Beneath this line are the data; copy exactly the part of them that opens with the line containing "executes (R170, R171, R172, R175). -/" and closes with the line containing "t.xGet r 0 kG 1", and only that part.

[Entries shown]

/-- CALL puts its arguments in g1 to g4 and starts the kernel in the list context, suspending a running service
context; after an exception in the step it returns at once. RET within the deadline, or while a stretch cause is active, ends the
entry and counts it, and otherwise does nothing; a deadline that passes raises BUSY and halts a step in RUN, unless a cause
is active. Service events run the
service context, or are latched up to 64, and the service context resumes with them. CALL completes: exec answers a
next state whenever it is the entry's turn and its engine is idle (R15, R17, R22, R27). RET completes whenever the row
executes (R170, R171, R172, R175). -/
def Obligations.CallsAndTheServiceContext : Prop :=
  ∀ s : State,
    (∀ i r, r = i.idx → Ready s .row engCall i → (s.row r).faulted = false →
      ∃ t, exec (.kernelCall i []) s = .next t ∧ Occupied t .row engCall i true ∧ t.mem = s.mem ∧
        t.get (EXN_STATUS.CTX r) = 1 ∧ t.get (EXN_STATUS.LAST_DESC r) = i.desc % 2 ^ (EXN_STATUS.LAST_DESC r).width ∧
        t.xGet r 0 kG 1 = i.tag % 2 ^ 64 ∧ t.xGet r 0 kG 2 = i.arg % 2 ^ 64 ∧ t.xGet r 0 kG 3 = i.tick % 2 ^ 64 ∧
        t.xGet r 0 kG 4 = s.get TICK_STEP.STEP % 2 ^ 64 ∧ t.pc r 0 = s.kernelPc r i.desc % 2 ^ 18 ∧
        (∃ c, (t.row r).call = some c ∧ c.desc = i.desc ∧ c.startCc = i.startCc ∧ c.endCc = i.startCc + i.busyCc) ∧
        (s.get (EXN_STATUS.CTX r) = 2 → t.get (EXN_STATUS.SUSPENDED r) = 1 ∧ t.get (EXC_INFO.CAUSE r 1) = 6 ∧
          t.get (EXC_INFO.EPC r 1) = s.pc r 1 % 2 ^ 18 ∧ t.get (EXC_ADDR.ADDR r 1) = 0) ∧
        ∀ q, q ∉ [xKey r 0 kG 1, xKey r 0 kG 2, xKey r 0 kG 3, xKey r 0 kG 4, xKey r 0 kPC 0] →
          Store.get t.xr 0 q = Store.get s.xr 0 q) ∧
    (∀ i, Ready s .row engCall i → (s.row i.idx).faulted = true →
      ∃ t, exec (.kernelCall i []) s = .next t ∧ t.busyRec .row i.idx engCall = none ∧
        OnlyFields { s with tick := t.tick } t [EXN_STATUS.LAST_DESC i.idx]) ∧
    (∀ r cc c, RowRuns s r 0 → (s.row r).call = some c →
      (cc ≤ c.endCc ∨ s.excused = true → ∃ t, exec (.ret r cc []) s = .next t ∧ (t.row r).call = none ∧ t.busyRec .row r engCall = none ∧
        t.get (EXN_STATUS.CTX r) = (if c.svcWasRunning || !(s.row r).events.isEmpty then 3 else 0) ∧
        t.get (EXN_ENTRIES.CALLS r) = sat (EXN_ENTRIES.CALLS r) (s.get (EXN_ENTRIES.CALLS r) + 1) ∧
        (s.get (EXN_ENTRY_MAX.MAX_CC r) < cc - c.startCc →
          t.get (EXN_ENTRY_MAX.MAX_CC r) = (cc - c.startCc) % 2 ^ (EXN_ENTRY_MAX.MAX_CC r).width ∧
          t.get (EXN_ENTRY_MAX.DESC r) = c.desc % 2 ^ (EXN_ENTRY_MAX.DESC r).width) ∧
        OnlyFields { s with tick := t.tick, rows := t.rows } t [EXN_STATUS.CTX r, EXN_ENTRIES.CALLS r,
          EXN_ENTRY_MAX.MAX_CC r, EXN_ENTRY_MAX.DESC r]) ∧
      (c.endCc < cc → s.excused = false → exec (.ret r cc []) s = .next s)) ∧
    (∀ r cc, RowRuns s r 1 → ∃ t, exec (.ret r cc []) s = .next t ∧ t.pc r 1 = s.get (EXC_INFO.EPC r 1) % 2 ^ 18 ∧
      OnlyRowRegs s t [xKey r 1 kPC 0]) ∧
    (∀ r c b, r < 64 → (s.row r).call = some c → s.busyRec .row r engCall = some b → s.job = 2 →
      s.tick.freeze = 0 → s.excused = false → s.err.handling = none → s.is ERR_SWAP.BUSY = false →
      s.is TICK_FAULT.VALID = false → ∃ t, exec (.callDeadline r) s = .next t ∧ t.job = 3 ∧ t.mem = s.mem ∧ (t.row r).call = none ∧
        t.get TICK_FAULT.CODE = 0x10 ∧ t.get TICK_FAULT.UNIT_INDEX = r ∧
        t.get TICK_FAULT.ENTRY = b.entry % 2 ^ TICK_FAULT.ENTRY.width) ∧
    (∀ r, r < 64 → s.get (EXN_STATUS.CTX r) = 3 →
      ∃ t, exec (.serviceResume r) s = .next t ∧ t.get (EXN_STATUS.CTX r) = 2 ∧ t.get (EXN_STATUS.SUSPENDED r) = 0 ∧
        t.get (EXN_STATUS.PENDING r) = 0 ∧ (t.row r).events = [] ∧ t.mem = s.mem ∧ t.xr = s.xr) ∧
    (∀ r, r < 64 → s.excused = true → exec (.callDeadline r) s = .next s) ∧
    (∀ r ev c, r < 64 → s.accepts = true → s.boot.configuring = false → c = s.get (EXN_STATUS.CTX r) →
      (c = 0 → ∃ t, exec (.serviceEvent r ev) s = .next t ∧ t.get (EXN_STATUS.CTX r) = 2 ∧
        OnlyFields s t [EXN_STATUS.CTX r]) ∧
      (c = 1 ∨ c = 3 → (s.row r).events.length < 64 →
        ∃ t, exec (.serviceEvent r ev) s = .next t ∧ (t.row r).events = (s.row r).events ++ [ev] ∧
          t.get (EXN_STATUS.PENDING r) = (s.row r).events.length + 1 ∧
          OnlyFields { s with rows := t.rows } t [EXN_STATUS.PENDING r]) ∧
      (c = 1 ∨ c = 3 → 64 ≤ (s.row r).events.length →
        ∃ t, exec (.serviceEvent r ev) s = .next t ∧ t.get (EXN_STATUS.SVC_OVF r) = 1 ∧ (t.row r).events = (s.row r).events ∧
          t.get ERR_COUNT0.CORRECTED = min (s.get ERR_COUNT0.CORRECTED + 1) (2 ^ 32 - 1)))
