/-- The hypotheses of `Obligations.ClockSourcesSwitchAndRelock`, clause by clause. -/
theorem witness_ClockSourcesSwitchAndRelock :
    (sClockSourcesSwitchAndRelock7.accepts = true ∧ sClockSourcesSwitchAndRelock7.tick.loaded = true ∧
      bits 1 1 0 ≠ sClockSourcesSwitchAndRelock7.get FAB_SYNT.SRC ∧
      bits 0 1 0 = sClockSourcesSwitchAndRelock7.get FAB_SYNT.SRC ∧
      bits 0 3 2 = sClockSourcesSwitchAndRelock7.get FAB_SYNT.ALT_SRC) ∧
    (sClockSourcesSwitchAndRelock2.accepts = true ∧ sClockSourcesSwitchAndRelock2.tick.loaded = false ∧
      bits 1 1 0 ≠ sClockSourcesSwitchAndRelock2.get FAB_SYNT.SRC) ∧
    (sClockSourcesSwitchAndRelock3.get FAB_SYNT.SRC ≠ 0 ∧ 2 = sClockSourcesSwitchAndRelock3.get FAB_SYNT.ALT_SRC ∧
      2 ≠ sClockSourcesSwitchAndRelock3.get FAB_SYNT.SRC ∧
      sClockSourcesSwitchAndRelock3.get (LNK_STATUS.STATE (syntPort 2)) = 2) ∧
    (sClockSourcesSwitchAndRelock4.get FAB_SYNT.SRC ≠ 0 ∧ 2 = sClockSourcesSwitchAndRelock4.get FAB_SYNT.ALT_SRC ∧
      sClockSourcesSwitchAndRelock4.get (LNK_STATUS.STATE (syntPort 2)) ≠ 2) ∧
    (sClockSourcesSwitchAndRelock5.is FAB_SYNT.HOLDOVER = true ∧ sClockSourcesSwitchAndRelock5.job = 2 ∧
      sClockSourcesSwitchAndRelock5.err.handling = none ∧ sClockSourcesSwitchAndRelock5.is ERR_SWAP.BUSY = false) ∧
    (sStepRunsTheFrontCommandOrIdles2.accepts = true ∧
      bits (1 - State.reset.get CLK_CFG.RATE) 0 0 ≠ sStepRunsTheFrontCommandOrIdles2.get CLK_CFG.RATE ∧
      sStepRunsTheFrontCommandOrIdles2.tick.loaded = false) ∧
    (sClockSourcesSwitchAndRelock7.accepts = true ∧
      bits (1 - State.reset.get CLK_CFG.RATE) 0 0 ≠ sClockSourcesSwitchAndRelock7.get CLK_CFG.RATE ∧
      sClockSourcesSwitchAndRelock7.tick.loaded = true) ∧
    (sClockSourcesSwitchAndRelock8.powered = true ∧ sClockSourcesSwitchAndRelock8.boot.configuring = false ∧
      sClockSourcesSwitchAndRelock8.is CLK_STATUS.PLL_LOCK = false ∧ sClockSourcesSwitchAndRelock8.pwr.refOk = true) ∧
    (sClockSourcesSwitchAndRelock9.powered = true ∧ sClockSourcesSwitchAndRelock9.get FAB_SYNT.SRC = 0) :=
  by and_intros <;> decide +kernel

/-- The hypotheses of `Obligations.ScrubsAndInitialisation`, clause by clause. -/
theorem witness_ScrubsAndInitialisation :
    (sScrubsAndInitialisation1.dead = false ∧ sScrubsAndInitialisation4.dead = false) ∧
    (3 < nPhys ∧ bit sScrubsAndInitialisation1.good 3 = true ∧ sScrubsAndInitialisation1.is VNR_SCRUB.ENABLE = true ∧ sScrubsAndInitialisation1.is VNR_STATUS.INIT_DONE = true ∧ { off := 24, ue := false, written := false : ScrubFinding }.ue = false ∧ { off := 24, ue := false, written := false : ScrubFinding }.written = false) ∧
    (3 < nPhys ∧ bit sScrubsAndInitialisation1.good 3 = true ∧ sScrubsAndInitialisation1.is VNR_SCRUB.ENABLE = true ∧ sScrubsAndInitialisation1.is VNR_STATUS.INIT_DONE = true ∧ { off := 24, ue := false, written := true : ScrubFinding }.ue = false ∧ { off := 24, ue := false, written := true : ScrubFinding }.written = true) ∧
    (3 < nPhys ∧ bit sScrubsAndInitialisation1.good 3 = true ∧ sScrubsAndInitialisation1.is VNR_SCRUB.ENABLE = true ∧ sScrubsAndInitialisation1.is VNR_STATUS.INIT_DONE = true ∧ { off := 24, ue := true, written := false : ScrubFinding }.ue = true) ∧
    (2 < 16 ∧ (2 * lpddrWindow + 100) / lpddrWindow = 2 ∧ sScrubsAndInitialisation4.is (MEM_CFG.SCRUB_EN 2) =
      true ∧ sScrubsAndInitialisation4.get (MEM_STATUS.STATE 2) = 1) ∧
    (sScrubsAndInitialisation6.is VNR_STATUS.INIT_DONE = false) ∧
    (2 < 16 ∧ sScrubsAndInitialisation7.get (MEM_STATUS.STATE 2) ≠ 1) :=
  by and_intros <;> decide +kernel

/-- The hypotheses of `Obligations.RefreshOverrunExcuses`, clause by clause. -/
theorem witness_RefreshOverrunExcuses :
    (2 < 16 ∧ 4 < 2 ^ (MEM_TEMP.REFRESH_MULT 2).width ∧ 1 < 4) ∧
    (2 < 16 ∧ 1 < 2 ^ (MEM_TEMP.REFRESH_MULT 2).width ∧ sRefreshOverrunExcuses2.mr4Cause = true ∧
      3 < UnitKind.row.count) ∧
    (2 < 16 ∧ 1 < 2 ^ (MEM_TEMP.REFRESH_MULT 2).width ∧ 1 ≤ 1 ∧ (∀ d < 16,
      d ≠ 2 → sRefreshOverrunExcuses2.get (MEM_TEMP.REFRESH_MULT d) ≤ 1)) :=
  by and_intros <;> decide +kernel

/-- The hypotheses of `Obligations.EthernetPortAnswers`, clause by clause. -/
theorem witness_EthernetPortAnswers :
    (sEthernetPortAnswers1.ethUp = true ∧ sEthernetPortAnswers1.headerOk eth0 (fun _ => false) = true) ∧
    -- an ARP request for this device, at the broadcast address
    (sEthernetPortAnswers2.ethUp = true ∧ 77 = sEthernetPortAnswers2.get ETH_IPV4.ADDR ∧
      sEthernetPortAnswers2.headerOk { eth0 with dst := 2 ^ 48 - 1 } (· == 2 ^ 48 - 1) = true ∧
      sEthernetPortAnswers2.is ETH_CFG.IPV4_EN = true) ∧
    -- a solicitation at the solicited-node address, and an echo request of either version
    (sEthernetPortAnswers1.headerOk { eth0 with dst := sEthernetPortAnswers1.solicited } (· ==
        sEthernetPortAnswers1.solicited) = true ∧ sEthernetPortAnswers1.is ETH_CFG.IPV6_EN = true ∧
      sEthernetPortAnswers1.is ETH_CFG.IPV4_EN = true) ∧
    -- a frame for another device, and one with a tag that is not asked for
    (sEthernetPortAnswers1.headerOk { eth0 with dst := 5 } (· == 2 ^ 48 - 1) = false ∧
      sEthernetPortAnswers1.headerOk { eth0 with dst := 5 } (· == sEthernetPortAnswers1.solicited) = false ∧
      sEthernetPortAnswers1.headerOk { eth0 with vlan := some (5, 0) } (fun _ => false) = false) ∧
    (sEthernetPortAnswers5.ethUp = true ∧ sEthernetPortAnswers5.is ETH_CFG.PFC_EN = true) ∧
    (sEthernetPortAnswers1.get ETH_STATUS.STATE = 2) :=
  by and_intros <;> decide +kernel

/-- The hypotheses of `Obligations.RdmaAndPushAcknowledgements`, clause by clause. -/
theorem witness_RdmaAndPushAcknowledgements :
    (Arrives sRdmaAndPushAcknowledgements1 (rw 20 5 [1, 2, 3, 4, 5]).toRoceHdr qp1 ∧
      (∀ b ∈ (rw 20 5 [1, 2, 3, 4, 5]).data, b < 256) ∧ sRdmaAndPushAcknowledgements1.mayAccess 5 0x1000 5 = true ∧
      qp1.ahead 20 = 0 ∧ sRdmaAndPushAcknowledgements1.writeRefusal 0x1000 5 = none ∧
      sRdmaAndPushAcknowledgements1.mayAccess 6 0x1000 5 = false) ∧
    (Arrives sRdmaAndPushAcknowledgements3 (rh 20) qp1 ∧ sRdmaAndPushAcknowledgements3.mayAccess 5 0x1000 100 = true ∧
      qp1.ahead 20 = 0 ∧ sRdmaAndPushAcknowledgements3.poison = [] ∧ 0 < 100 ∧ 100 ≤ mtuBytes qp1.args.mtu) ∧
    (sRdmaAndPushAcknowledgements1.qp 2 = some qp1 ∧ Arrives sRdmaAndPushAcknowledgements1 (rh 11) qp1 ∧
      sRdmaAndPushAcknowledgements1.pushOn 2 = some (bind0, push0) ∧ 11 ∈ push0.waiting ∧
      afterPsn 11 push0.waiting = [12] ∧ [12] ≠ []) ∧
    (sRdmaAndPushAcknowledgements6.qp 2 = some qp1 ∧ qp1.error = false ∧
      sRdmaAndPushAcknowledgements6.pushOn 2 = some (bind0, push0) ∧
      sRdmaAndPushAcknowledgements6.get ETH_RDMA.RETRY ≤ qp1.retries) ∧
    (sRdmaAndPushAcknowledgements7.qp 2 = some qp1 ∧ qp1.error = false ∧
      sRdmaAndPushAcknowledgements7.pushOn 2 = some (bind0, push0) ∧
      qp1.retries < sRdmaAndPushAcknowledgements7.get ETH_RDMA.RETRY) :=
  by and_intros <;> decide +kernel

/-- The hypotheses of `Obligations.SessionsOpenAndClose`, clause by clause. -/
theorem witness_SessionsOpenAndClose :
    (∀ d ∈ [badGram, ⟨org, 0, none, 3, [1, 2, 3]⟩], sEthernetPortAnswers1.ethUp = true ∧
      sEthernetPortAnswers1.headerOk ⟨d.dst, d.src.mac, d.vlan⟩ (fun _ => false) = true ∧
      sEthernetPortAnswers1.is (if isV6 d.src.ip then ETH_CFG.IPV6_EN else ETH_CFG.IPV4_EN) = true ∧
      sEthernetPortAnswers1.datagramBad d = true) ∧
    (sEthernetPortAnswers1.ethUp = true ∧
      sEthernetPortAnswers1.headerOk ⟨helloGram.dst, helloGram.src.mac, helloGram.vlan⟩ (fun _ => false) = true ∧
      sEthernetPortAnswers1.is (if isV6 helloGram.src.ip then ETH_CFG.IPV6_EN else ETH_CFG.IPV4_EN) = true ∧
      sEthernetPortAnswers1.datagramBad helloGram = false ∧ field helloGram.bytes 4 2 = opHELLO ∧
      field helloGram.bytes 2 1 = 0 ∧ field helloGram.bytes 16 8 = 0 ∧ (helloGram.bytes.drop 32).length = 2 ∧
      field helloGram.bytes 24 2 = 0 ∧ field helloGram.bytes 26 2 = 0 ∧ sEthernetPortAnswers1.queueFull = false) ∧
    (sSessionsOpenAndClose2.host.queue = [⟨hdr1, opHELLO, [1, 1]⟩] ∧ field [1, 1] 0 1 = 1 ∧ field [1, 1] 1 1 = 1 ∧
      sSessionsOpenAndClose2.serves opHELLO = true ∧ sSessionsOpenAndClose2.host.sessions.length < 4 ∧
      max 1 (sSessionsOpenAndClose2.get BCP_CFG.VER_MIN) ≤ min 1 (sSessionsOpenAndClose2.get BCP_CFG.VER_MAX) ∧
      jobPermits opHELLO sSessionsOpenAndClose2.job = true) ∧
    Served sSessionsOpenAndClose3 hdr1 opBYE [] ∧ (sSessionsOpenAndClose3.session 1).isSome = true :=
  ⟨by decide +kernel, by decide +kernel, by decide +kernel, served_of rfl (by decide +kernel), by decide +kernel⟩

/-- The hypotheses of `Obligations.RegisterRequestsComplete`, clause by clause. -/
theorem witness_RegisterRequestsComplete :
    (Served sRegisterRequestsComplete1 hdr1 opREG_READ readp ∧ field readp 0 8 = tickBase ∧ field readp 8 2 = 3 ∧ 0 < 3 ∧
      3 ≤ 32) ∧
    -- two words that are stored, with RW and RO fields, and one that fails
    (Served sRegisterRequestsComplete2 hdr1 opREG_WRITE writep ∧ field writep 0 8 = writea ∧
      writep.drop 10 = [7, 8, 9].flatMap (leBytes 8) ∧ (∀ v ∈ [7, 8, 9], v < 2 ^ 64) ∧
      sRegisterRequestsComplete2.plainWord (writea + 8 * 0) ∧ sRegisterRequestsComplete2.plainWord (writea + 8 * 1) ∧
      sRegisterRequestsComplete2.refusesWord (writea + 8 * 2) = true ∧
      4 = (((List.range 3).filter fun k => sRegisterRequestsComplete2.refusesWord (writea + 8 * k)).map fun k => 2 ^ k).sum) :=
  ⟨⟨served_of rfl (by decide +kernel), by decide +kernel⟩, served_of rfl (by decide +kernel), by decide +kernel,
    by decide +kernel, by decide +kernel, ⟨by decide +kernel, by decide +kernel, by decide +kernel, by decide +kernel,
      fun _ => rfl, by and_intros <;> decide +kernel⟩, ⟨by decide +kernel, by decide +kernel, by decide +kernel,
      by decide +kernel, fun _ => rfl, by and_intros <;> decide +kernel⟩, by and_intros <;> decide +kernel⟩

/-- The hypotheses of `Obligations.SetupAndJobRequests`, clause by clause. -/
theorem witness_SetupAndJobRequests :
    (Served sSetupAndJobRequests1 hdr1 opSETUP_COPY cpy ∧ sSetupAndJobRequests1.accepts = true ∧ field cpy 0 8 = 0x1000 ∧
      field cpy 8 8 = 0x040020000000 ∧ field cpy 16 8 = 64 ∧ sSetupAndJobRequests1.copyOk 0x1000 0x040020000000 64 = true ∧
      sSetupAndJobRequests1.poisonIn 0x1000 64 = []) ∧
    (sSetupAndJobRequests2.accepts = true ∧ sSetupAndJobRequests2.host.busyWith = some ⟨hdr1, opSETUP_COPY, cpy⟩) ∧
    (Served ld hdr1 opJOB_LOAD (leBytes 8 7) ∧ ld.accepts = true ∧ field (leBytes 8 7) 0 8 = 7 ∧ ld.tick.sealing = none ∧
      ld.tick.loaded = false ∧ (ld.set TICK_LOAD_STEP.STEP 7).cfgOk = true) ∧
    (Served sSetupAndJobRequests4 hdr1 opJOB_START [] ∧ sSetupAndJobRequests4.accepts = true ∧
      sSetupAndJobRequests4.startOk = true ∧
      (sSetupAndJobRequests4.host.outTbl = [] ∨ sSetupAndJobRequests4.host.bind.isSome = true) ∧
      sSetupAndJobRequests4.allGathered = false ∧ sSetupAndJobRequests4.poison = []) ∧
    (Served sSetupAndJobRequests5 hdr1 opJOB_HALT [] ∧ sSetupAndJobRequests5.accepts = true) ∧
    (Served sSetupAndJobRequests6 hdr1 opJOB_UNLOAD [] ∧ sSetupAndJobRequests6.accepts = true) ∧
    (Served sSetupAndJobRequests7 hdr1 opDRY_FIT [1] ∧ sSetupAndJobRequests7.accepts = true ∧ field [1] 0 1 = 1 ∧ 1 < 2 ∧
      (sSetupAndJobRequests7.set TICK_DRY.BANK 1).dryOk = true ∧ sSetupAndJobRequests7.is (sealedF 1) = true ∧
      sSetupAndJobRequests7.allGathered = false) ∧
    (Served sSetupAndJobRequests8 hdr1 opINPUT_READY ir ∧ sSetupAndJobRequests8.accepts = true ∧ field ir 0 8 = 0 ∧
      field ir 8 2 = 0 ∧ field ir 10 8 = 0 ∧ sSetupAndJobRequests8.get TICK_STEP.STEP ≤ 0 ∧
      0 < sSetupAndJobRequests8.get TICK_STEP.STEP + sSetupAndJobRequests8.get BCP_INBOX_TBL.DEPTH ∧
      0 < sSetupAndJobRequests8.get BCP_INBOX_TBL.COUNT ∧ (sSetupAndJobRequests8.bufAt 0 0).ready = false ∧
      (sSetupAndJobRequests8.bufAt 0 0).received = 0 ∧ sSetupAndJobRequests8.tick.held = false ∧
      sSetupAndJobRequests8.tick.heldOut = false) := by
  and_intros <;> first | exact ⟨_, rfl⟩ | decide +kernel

[/Entries shown]

#### Exercise result
executes (R170, R171, R172, R175). -/
def Obligations.CallsAndTheServiceContext : Prop :=
  ∀ s : State,
    (∀ i r, r = i.idx → Ready s .row engCall i → (s.row r).faulted = false →
      ∃ t, exec (.kernelCall i []) s = .next t ∧ Occupied t .row engCall i true ∧ t.mem = s.mem ∧
        t.get (EXN_STATUS.CTX r) = 1 ∧ t.get (EXN_STATUS.LAST_DESC r) = i.desc % 2 ^ (EXN_STATUS.LAST_DESC r).width ∧
        t.xGet r 0 kG 1 = i.tag % 2 ^ 64 ∧ t.xGet r 0 kG 2 = i.arg % 2 ^ 64 ∧ t.xGet r 0 kG 3 = i.tick % 2 ^ 64 ∧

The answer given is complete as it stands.